How to create an LLMs.txt file in under 30 minutes
Creating a basic LLMs.txt file is straightforward. Here is a practical process:
Step 1: Open a plain text editor or a Markdown editor. Do not use Word or Google Docs without exporting as plain text.
Step 2: Write a one or two sentence description of your business at the top, introduced with a single hash as a heading.
Step 3: List your most important pages using Markdown link syntax, with a brief description of what each page contains. Aim for 10 to 20 pages. Do not try to list everything.
Step 4: Add any optional context that would help an AI system understand your site better. This might include your target audience, your primary products or services, or a clarification about your brand name.
Step 5: Save the file as llms.txt and upload it to the root of your domain. Test that it is accessible at yourdomain.com/llms.txt in a browser.
Step 6: Optionally create a second file called llms-full.txt that includes the full text of your most important pages, particularly any that are hard to crawl due to JavaScript rendering.
That is genuinely it. The barrier to entry here is low. The main effort is deciding which pages matter most and writing clear, honest descriptions of what each one contains.
Keeping your LLMs.txt file useful over time
One mistake people make with LLMs.txt is treating it as a one-time task. If your site evolves significantly, your LLMs.txt file should too. A file that points to outdated pages or describes an old version of your product can actively mislead AI systems.

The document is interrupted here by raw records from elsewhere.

/-- The address of the second stack byte of a push. -/
theorem sub_two_add_one (a : Word) : a - 2 + 1 = a - 1 := by bv_omega

/-- What a push leaves (R234). -/
def pushed (s : State) (v : Word) : State := wordStored (s.setSp (s.sp - 2)) (s.sp - 2) v

@[simp] theorem pushed_regs (s : State) (v : Word) : (pushed s v).regs = s.regs := by
  simp [pushed]

@[simp] theorem pushed_flags (s : State) (v : Word) : (pushed s v).flags = s.flags := by
  simp [pushed]

@[simp] theorem pushed_pc (s : State) (v : Word) : (pushed s v).pc = s.pc := by
  simp [pushed]

@[simp] theorem pushed_interruptsEnabled (s : State) (v : Word) : (pushed s v).interruptsEnabled = s.interruptsEnabled := by
  simp [pushed]

@[simp] theorem pushed_running (s : State) (v : Word) : (pushed s v).running = s.running := by
  simp [pushed]

@[simp] theorem pushed_bootOverlay (s : State) (v : Word) : (pushed s v).bootOverlay = s.bootOverlay := by
  simp [pushed]

@[simp] theorem pushed_bootRom (s : State) (v : Word) : (pushed s v).bootRom = s.bootRom := by
  simp [pushed]

@[simp] theorem pushed_history (s : State) (v : Word) : (pushed s v).history = s.history := by
  simp [pushed]

@[simp] theorem pushed_clock (s : State) (v : Word) : (pushed s v).clock = s.clock := by
  simp [pushed]

@[simp] theorem pushed_log (s : State) (v : Word) : (pushed s v).log = s.log := by
  simp [pushed]

@[simp] theorem pushed_presents (s : State) (v : Word) : (pushed s v).presents = s.presents := by
  simp [pushed]

@[simp] theorem pushed_cfg (s : State) (v : Word) : (pushed s v).cfg = s.cfg := by
  simp [pushed]

@[simp] theorem pushed_sp (s : State) (v : Word) : (pushed s v).sp = s.sp - 2 := by
  simp [pushed]

@[simp] theorem pushed_reg (s : State) (v : Word) (r : Reg8) : (pushed s v).reg r = s.reg r :=
  State.reg_congr (pushed_regs s v) r

/-- A push changes its two stack bytes at most (R234). -/
theorem pushed_peek (s : State) {b : Word} (v : Word) (h : b ≠ s.sp - 2) (h' : b ≠ s.sp - 1) :
    (pushed s v).peek b = s.peek b := by
  rw [pushed, wordStored_peek _ _ h (by rw [sub_two_add_one]; exact h'), State.setSp_peek]

theorem pushWord_eq (v : Word) (s : State) :
    pushWord v s = if s.unmappedAt (s.sp - 2) || s.unmappedAt (s.sp - 1) then .error .memoryAccess (pushed s v)
      else .ok () (pushed s v) := by
  rw [← sub_two_add_one]
  simp only [pushWord, Exec.bind_apply, reads_apply, updates_apply, writeWord_eq, State.setSp_unmappedAt, pushed]

/-- What a push onto two mapped bytes leaves. -/
theorem pushed_of_mapped {s : State} (v : Word) (h₀ : s.unmappedAt (s.sp - 2) = false)
    (h₁ : s.unmappedAt (s.sp - 1) = false) :
    pushed s v = (({ s with sp := s.sp - 2 }.poke (s.sp - 2) (v.setWidth 8)).poke (s.sp - 1) ((v >>> 8).setWidth 8)) := by
  have e := sub_two_add_one s.sp
  simp only [pushed, wordStored, State.setSp_unmappedAt, e, h₀, h₁, Bool.false_eq_true, if_false, loByte_eq, hiByte_eq]
  rfl

theorem popWord_eq (s : State) :
    popWord s = if s.unmappedAt s.sp || s.unmappedAt (s.sp + 1) then .error .memoryAccess s
      else .ok (wordOf (s.peek (s.sp + 1)) (s.peek s.sp)) (s.setSp (s.sp + 2)) := by
  split
  · rename_i h; exact popWord_error h
  · rename_i h
    rw [Bool.not_eq_true, Bool.or_eq_false_iff] at h
    exact popWord_ok h.1 h.2

theorem modifyOperand_eq (o : Operand8) (f : Flags → Byte → Byte × Flags) (s : State) :
    modifyOperand o f s = if s.operandUnmapped o then .error .memoryAccess s
      else .ok () ((s.setFlags (f s.flags (s.operand o)).2).putOperand o (f s.flags (s.operand o)).1) := by
  cases h : s.operandUnmapped o
  · exact modifyOperand_ok f h
  · exact modifyOperand_error f h

/-! ## Operands -/

@[simp] theorem State.putOperand_flags (s : State) (o : Operand8) (v : Byte) :
    (s.putOperand o v).flags = s.flags := by
  cases o <;> simp [State.putOperand]

@[simp] theorem State.putOperand_sp (s : State) (o : Operand8) (v : Byte) :
    (s.putOperand o v).sp = s.sp := by
  cases o <;> simp [State.putOperand]

@[simp] theorem State.putOperand_pc (s : State) (o : Operand8) (v : Byte) :
    (s.putOperand o v).pc = s.pc := by
  cases o <;> simp [State.putOperand]

@[simp] theorem State.putOperand_interruptsEnabled (s : State) (o : Operand8) (v : Byte) :
    (s.putOperand o v).interruptsEnabled = s.interruptsEnabled := by
  cases o <;> simp [State.putOperand]

@[simp] theorem State.putOperand_running (s : State) (o : Operand8) (v : Byte) :
    (s.putOperand o v).running = s.running := by
  cases o <;> simp [State.putOperand]

@[simp] theorem State.putOperand_bootOverlay (s : State) (o : Operand8) (v : Byte) :
    (s.putOperand o v).bootOverlay = s.bootOverlay := by
  cases o <;> simp [State.putOperand]

@[simp] theorem State.putOperand_bootRom (s : State) (o : Operand8) (v : Byte) :
    (s.putOperand o v).bootRom = s.bootRom := by
  cases o <;> simp [State.putOperand]

@[simp] theorem State.putOperand_history (s : State) (o : Operand8) (v : Byte) :
    (s.putOperand o v).history = s.history := by
  cases o <;> simp [State.putOperand]

@[simp] theorem State.putOperand_clock (s : State) (o : Operand8) (v : Byte) :
    (s.putOperand o v).clock = s.clock := by
  cases o <;> simp [State.putOperand]

@[simp] theorem State.putOperand_log (s : State) (o : Operand8) (v : Byte) :
    (s.putOperand o v).log = s.log := by
  cases o <;> simp [State.putOperand]

@[simp] theorem State.putOperand_presents (s : State) (o : Operand8) (v : Byte) :
    (s.putOperand o v).presents = s.presents := by
  cases o <;> simp [State.putOperand]

@[simp] theorem State.putOperand_cfg (s : State) (o : Operand8) (v : Byte) :
    (s.putOperand o v).cfg = s.cfg := by
  cases o <;> simp [State.putOperand]

theorem State.putOperand_reg (s : State) (v : Byte) (q r : Reg8) :
    (s.putOperand (.reg q) v).reg r = if r = q then v else s.reg r := s.reg_setReg q r v

@[simp] theorem State.putOperand_mHL_reg (s : State) (v : Byte) (r : Reg8) : (s.putOperand .mHL v).reg r = s.reg r :=
  s.poke_reg _ v r

/-! ## The 8-bit loads (41_load8.md) -/

@[simp] theorem ldRegReg_eq (d r : Reg8) (s : State) : ldRegReg d r s = .ok ⟨true, 1⟩ (s.setReg d (s.reg r)) := rfl

@[simp] theorem ldRegImm_eq (d : Reg8) (n : Byte) (s : State) : ldRegImm d n s = .ok ⟨true, 2⟩ (s.setReg d n) := rfl

@[simp] theorem ldRegMem_eq (d : Reg8) (s : State) : ldRegMem d s = if s.unmappedAt (s.pair .HL) then .error .memoryAccess s
    else .ok ⟨true, 2⟩ (s.setReg d (s.peek (s.pair .HL))) := by
  simp only [ldRegMem, readOperand, Exec.bind_apply, reads_apply, readByte_eq]
  cases s.unmappedAt (s.pair .HL) <;> rfl

@[simp] theorem ldMemReg_eq (r : Reg8) (s : State) : ldMemReg r s = if s.unmappedAt (s.pair .HL) then .error .memoryAccess s
    else .ok ⟨true, 2⟩ (s.poke (s.pair .HL) (s.reg r)) := by
  simp only [ldMemReg, writeOperand, Exec.bind_apply, reads_apply, writeByte_eq]
  cases s.unmappedAt (s.pair .HL) <;> rfl

@[simp] theorem ldMemImm_eq (n : Byte) (s : State) : ldMemImm n s = if s.unmappedAt (s.pair .HL) then .error .memoryAccess s
    else .ok ⟨true, 3⟩ (s.poke (s.pair .HL) n) := by
  simp only [ldMemImm, writeOperand, Exec.bind_apply, reads_apply, writeByte_eq]
  cases s.unmappedAt (s.pair .HL) <;> rfl

@[simp] theorem loadA_eq (addr : State → Word) (c : Nat) (s : State) :
    loadA addr c s = if s.unmappedAt (addr s) then .error .memoryAccess s
      else .ok ⟨true, c⟩ (s.setReg .A (s.peek (addr s))) := by
  simp only [loadA, Exec.bind_apply, reads_apply, readByte_eq]
  cases s.unmappedAt (addr s) <;> rfl

@[simp] theorem storeA_eq (addr : State → Word) (c : Nat) (s : State) :
    storeA addr c s = if s.unmappedAt (addr s) then .error .memoryAccess s
      else .ok ⟨true, c⟩ (s.poke (addr s) (s.reg .A)) := by
  simp only [storeA, Exec.bind_apply, reads_apply, writeByte_eq]
  cases s.unmappedAt (addr s) <;> rfl

@[simp] theorem loadAMove_eq (move : Word → Word) (s : State) :
    loadAMove move s = if s.unmappedAt (s.pair .HL) then .error .memoryAccess s
      else .ok ⟨true, 2⟩ ((s.setReg .A (s.peek (s.pair .HL))).setPair .HL (move (s.pair .HL))) := by
  simp only [loadAMove, Exec.bind_apply, reads_apply, readByte_eq]
  cases s.unmappedAt (s.pair .HL) <;> rfl

@[simp] theorem storeAMove_eq (move : Word → Word) (s : State) :
    storeAMove move s = if s.unmappedAt (s.pair .HL) then .error .memoryAccess s
      else .ok ⟨true, 2⟩ ((s.poke (s.pair .HL) (s.reg .A)).setPair .HL (move (s.pair .HL))) := by
  simp only [storeAMove, Exec.bind_apply, reads_apply, writeByte_eq]
  cases s.unmappedAt (s.pair .HL)
  · exact congrArg (fun p => Result.ok (charge 2) (State.setPair _ .HL (move p))) (s.poke_pair _ _ _)
  · rfl

/-! ## The 16-bit loads and the stack (42_load16_stack.md) -/

@[simp] theorem ldReg16Imm_eq (r : Reg16) (nn : Word) (s : State) : ldReg16Imm r nn s = .ok ⟨true, 3⟩ (s.setReg16 r nn) := rfl

@[simp] theorem ldAbsSP_eq (nn : Word) (s : State) :
    ldAbsSP nn s = if s.unmappedAt nn || s.unmappedAt (nn + 1) then .error .memoryAccess (wordStored s nn s.sp)
      else .ok ⟨true, 5⟩ (wordStored s nn s.sp) := by
  simp only [ldAbsSP, Exec.bind_apply, reads_apply, writeWord_eq]
  cases s.unmappedAt nn || s.unmappedAt (nn + 1) <;> rfl

@[simp] theorem ldSPHL_eq (s : State) : ldSPHL s = .ok ⟨true, 2⟩ (s.setSp (s.pair .HL)) := rfl

@[simp] theorem ldHLSPe_eq (e : Byte) (s : State) :
    ldHLSPe e s = .ok ⟨true, 3⟩
      ((s.setFlags (Alu.addWords s.flags s.sp (sext16 e)).2).setPair .HL (Alu.addWords s.flags s.sp (sext16 e)).1) := rfl

@[simp] theorem push_eq (r : StackReg) (s : State) :
    push r s = if s.unmappedAt (s.sp - 2) || s.unmappedAt (s.sp - 1) then
        .error .memoryAccess (pushed s (s.stackReg r))
      else .ok ⟨true, 3⟩ (pushed s (s.stackReg r)) := by
  simp only [push, Exec.bind_apply, reads_apply, pushWord_eq]
  cases s.unmappedAt (s.sp - 2) || s.unmappedAt (s.sp - 1) <;> rfl

@[simp] theorem pop_eq (r : StackReg) (s : State) :
    pop r s = if s.unmappedAt s.sp || s.unmappedAt (s.sp + 1) then .error .memoryAccess s
      else .ok ⟨true, 3⟩ ((s.setSp (s.sp + 2)).setStackReg r (wordOf (s.peek (s.sp + 1)) (s.peek s.sp))) := by
  simp only [pop, Exec.bind_apply, popWord_eq]
  cases s.unmappedAt s.sp || s.unmappedAt (s.sp + 1) <;> rfl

Build a simple habit: whenever you add a major new section to your site, update your LLMs.txt file. If you run a content-heavy site, consider reviewing it quarterly. It only takes a few minutes and keeps the file genuinely accurate.
It is also worth cross-referencing your LLMs.txt with your understanding of how AI crawlers find your site more broadly. If certain pages are being blocked by your robots.txt file, listing them in LLMs.txt will not make them accessible. Make sure the two files are consistent.
For a broader view of your AI visibility across structured data, content, and technical signals, our free AI visibility audit is a good starting point to understand where the gaps are.
Frequently Asked Questions
Does Google read LLMs.txt files?
There is no official confirmation from Google that Googlebot or any Google AI system reads LLMs.txt files. Google has its own mechanisms for understanding site structure, including sitemaps, structured data, and internal linking. That said, the file does no harm and may be picked up by other AI crawlers that are more explicitly designed to look for it.
Is LLMs.txt the same as a sitemap?
No. A sitemap is a structured XML or HTML file that lists your pages for discovery and indexing purposes. LLMs.txt is a plain text or Markdown file designed to give AI models contextual understanding of your site. They work at different levels and for different purposes. You need both.
Will adding an LLMs.txt file improve my rankings?
Not directly, and not in any way that is measurable right now. LLMs.txt is not a ranking signal in traditional search. Its potential value lies in helping AI language models understand and represent your content more accurately when generating answers. Think of it as a long-term investment in AI readability rather than a quick ranking win.
What happens if my LLMs.txt file contains errors or outdated information?
Unlike schema markup, there is no formal validator for LLMs.txt, so errors will not generate penalties. However, pointing AI systems to broken URLs or describing your business inaccurately could lead to worse AI-generated representations of your brand. Keep it accurate and up to date for best results.